Fundamental to the success of such strategies, but ultimately also to their removal, is the role of emotion – the extent to which exclusion is felt to be necessary for communal survival or integrity, the extent to which it has been psychologically internalised, the extent to which it is felt to be an intolerable burden to be removed at any cost.

The aim of this symposium is to explore an important stage in the European history of exclusion. It will focus on the significance of emotions in the articulation and also experience of religious exile and displacement in the early modern period. It will also explore the degree to which these emotions facilitated the internalization of stereotypes created by the elites among the broad populace.

The political and religious upheavals of the sixteenth and seventeenth centuries forced an unprecedented number of people to flee from their homelands or to live in a state of internal exile. The emotions to be explored in this conference might relate either to the lost homeland of exiles or to the new communities exiles came into contact with or created for themselves.

In pre-Enlightenment Europe strong attachments to long-established traditions and fears concerning the threat that diversity posed for stability and authority were widespread. One aim of this conference is also to explore how emotions were used to gradually weaken such attachments and to transform the fear of diversity into an alternative set of values and ideals based on different levels of tolerance.

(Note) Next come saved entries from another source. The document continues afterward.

-- ==== Sys2Proof/Machine/State.lean ====
section
/-! DEFINITION. The state of the machine as plain data, the reasons a step can stop, the state after reset, and one
named update for each part of the state. The registers are 10_state.md rules R20 to R34, the hidden state R37 to R42,
the host's side 92_eei_decisions.md section 3. Fields that are the model's own bookkeeping say so. -/

namespace Sys2Proof.Machine

/-- The eight general registers (10_state.md rule R21). -/
structure Regs where
  ax : Word
  cx : Word
  dx : Word
  bx : Word
  sp : Word
  bp : Word
  si : Word
  di : Word
  deriving DecidableEq, Repr

/-- The four segment registers (10_state.md rule R25). -/
structure Segs where
  es : Word
  cs : Word
  ss : Word
  ds : Word
  deriving DecidableEq, Repr

/-- The nine defined bits of FLAGS (10_state.md rules R29 and R32). -/
structure Flags where
  cf : Bool
  pf : Bool
  af : Bool
  zf : Bool
  sf : Bool
  tf : Bool
  iF : Bool
  df : Bool
  oF : Bool
  deriving DecidableEq, Repr

/-- The six status flags by name (10_state.md rule R29). -/
inductive StatusFlag where
  | cf
  | pf
  | af
  | zf
  | sf
  | oF
  deriving DecidableEq, Repr

/-- The repeat kind (10_state.md rule R42): `repnz` has z = 0, `repz` has z = 1. -/
inductive RepKind where
  | repnz
  | repz
  deriving DecidableEq, Repr

/-- The per-instruction prefix state (10_state.md rule R42). -/
structure Prefixes where
  segOvr : Option SReg
  rep : Option RepKind
  lock : Bool
  deriving DecidableEq, Repr

/-- What the instruction in progress does at its next turn: a further element of a repeated string instruction
(43_string.md rule R241), or a further look at TEST (45_processor_control.md rule R330). -/
inductive InProgress where
  | movs (w : Width)
  | cmps (w : Width)
  | stos (w : Width)
  | lods (w : Width)
  | scas (w : Width)
  | wait
  deriving DecidableEq, Repr

/-- The latches of 10_state.md rules R38 (NMI), R39 (the inhibit window) and R40 (halt). -/
structure Latches where
  nmiPending : Bool
  inhibit : Bool
  halted : Bool
  deriving DecidableEq, Repr

/-- Where the machine stands inside an instruction: what 60_exceptions.md rules R358 and R364 call t0 and ssload, the
address of the first byte of the instruction (43_string.md rule R242), and the model's bookkeeping. -/
structure Progress where
  /-- the model's: a prefix of the instruction in progress has been executed, or it has a further turn to run -/
  mid : Bool
  /-- offset of the first byte (first prefix byte, if any) of the instruction in progress -/
  instrIp : Word
  /-- t0: TF when the instruction began -/
  t0 : Bool
  /-- ssload: the instruction just completed was MOV SS,r/m or POP SS -/
  ssLoad : Bool
  /-- the model's: the turn still to run -/
  repeating : Option InProgress
  /-- the model's: no instruction has been fetched since reset (70_reset_and_hazards.md rule R391) -/
  freshReset : Bool
  deriving DecidableEq, Repr

/-- What answers at an address: memory that is written, memory that is not, nothing, or a device
(20_memory.md rule R61). -/
inductive MemKind where
  | ram
  | rom
  | absent
  | device
  deriving DecidableEq, Repr

/-- The addresses from `base` on, `size` of them, and what answers there. -/
structure Region where
  base : Nat
  size : Nat
  kind : MemKind
  deriving DecidableEq, Repr

/-- One byte another bus master writes. -/
structure MasterWrite where
  addr : BitVec 20
  value : Byte
  deriving DecidableEq, Repr

/-- What the host may do between two steps and, for the last two, in the course of the step that follows
(92_eei_decisions.md section 3). -/
inductive HostEvent where
  /-- a rising edge of NMI -/
  | nmiEdge
  /-- INTR changes its level -/
  | intrLevel (high : Bool)
  /-- TEST changes its level -/
  | testLevel (low : Bool)
  /-- RESET goes high and low again -/
  | reset
  /-- another bus master writes one byte -/
  | busWrite (w : MasterWrite)
  /-- other bus masters write these bytes at the next gap between two accesses of the step (70_reset_and_hazards.md
  rule R409) -/
  | within (ws : List MasterWrite)
  /-- RESET goes high in the course of the step, after so many more of its bus cycles that leave a trace outside the CPU
  (70_reset_and_hazards.md rule R390) -/
  | resetWithin (cycles : Nat)
  deriving DecidableEq, Repr

/-- What the CPU shows the host, apart from memory cycles (92_eei_decisions.md section 3). -/
inductive BusEvent where
  /-- one byte read from a port -/
  | ioRead (port : Word) (v : Byte)
  /-- one byte written to a port -/
  | ioWrite (port : Word) (v : Byte)
  /-- the interrupt acknowledge pair and the type byte it fetched -/
  | intAck (type : Byte)
  /-- the halt status -/
  | halt
  /-- the word an ESC reads for the coprocessor: its six x bits, the physical addresses of the two bytes, the word -/
  | escape (op : BitVec 6) (low high : Nat) (v : Word)
  /-- one byte read from a memory-mapped device -/
  | memRead (addr : Nat) (v : Byte)
  /-- one byte written to a memory-mapped device -/
  | memWrite (addr : Nat) (v : Byte)
  deriving DecidableEq, Repr

/-- The host's side: the platform, the two levels the CPU samples, the answers and events still to come, and what was
shown. -/
structure Env where
  /-- the MN/MX strap: maximum mode (92_eei_decisions.md section 3) -/
  maxMode : Bool
  /-- the platform's memory map (20_memory.md rule R61): the first region that holds an address counts; RAM elsewhere -/
  map : List Region
  intr : Bool
  testLow : Bool
  /-- the model's: the bytes the ports will answer, in order; when it is empty a port answers a free value -/
  portIn : List Byte
  /-- the model's: the bytes the memory-mapped devices will answer, in order; when it is empty, a free value -/
  devIn : List Byte
  /-- the model's: the type bytes the interrupt controller will answer, in order; when it is empty, a free value -/
  ackIn : List Byte
  /-- the model's: one list of events for each step to come; none when it is empty -/
  inputs : List (List HostEvent)
  /-- the model's: writes of other bus masters that wait for the bus, one list for each gap to come -/
  waiting : List (List MasterWrite)
  /-- the model's: RESET goes high in this step after so many more bus cycles; none: it does not -/
  cut : Option Nat
  /-- the model's: what the CPU showed the host, oldest first -/
  busLog : List BusEvent
  deriving DecidableEq, Repr

/-- The state of the machine. -/
structure State where
  regs : Regs
  segs : Segs
  ip : Word
  flags : Flags
  mem : List Host.Cell
  pre : Prefixes
  latches : Latches
  progress : Progress
  env : Env
  /-- the model's: bytes that were overwritten while they could already be in the prefetch queue, with the value they
  had (20_memory.md rule R76) -/
  stale : List Host.Cell
  /-- the model's: how many free values have been drawn -/
  draws : Nat
  deriving DecidableEq, Repr

/-- Nothing on this hardware stops the machine with a fault: every interrupt it can take is entered
(60_exceptions.md rule R354 lists the events that are no interrupt, and says what happens instead). -/
inductive Fault where
  deriving DecidableEq, Repr

/-- Why a step gives no next state. -/
inductive Refusal where
  /-- raised by a dispatch arm that has no meaning yet; safe -/
  | notModelled (mnemonic : String)
  /-- raised by the step when no row of the opcode map matches (30_encoding.md rule R105, 92_eei_decisions.md D7: the
  terminal state `Undefined`); safe, since the hardware does something there -/
  | undefinedEncoding (e : DecodeError)
  /-- raised by the step for a repeat prefix before an instruction that is not a string primitive (30_encoding.md rule
  R97, 93_implementation_defined.md U5); safe, since the hardware does something there -/
  | repeatBeforeNonString
  deriving DecidableEq, Repr

/-- What a meaning and a step answer. -/
abbrev Answer := Host.Outcome State Fault Refusal

/-- No prefix is active. -/
def Prefixes.none : Prefixes := { segOvr := Option.none, rep := Option.none, lock := false }

/-- No instruction is in progress. -/
def Progress.idle : Progress :=
  { mid := false, instrIp := 0, t0 := false, ssLoad := false, repeating := Option.none, freshReset := false }

/-- The state after reset (10_state.md rule R43). CS, IP, IF and TF are the spec's; the other registers and flags, for
which it gives no value, are zero (DESIGN CHOICE, unsafe: log entry 1); the host is quiet, with TEST low, and the
platform is RAM in minimum mode (92_eei_decisions.md section 3, last paragraph; log entries 2, 4 and 15). -/
def State.reset : State where
  regs := { ax := 0, cx := 0, dx := 0, bx := 0, sp := 0, bp := 0, si := 0, di := 0 }
  segs := { es := 0, cs := 0xFFFF, ss := 0, ds := 0 }
  ip := 0
  flags :=
    { cf := false, pf := false, af := false, zf := false, sf := false, tf := false, iF := false, df := false,
      oF := false }
  mem := []
  pre := Prefixes.none
  latches := { nmiPending := false, inhibit := false, halted := false }
  progress := { Progress.idle with freshReset := true }
  env :=
    { maxMode := false, map := [], intr := false, testLow := true, portIn := [], devIn := [], ackIn := [], inputs := [],
      waiting := [], cut := none, busLog := [] }
  stale := []
  draws := 0

def State.setRegs (s : State) (v : Regs) : State := { s with regs := v }
def State.setSegs (s : State) (v : Segs) : State := { s with segs := v }
def State.setIp (s : State) (v : Word) : State := { s with ip := v }
def State.setFlags (s : State) (v : Flags) : State := { s with flags := v }
def State.setMem (s : State) (v : List Host.Cell) : State := { s with mem := v }
def State.setPre (s : State) (v : Prefixes) : State := { s with pre := v }
def State.setLatches (s : State) (v : Latches) : State := { s with latches := v }
def State.setProgress (s : State) (v : Progress) : State := { s with progress := v }
def State.setEnv (s : State) (v : Env) : State := { s with env := v }
def State.setStale (s : State) (v : List Host.Cell) : State := { s with stale := v }
def State.setDraws (s : State) (v : Nat) : State := { s with draws := v }

end Sys2Proof.Machine
end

Themes to be considered in the symposium might include:

  • the use of emotional strategies in ‘hate literature’ deliberately intended to label and stigmatize ‘deviant’ groups and individuals, and to exclude them from the realm of tolerance;
  • the responses of internal and external exiles to the psychological pressures associated with threatened or actual displacement;
  • the relationship between the emotional experience of exclusion, persecution or exile and the emergence, articulation or justification of tolerant and intolerant attitudes or policies;
  • the emotions produced among tolerated minorities by the precariousness of their status and uncertainty regarding their rights;
  • the affective language of the many competing martyrologies and how this proved functional for the advocacy of both intolerance and tolerance.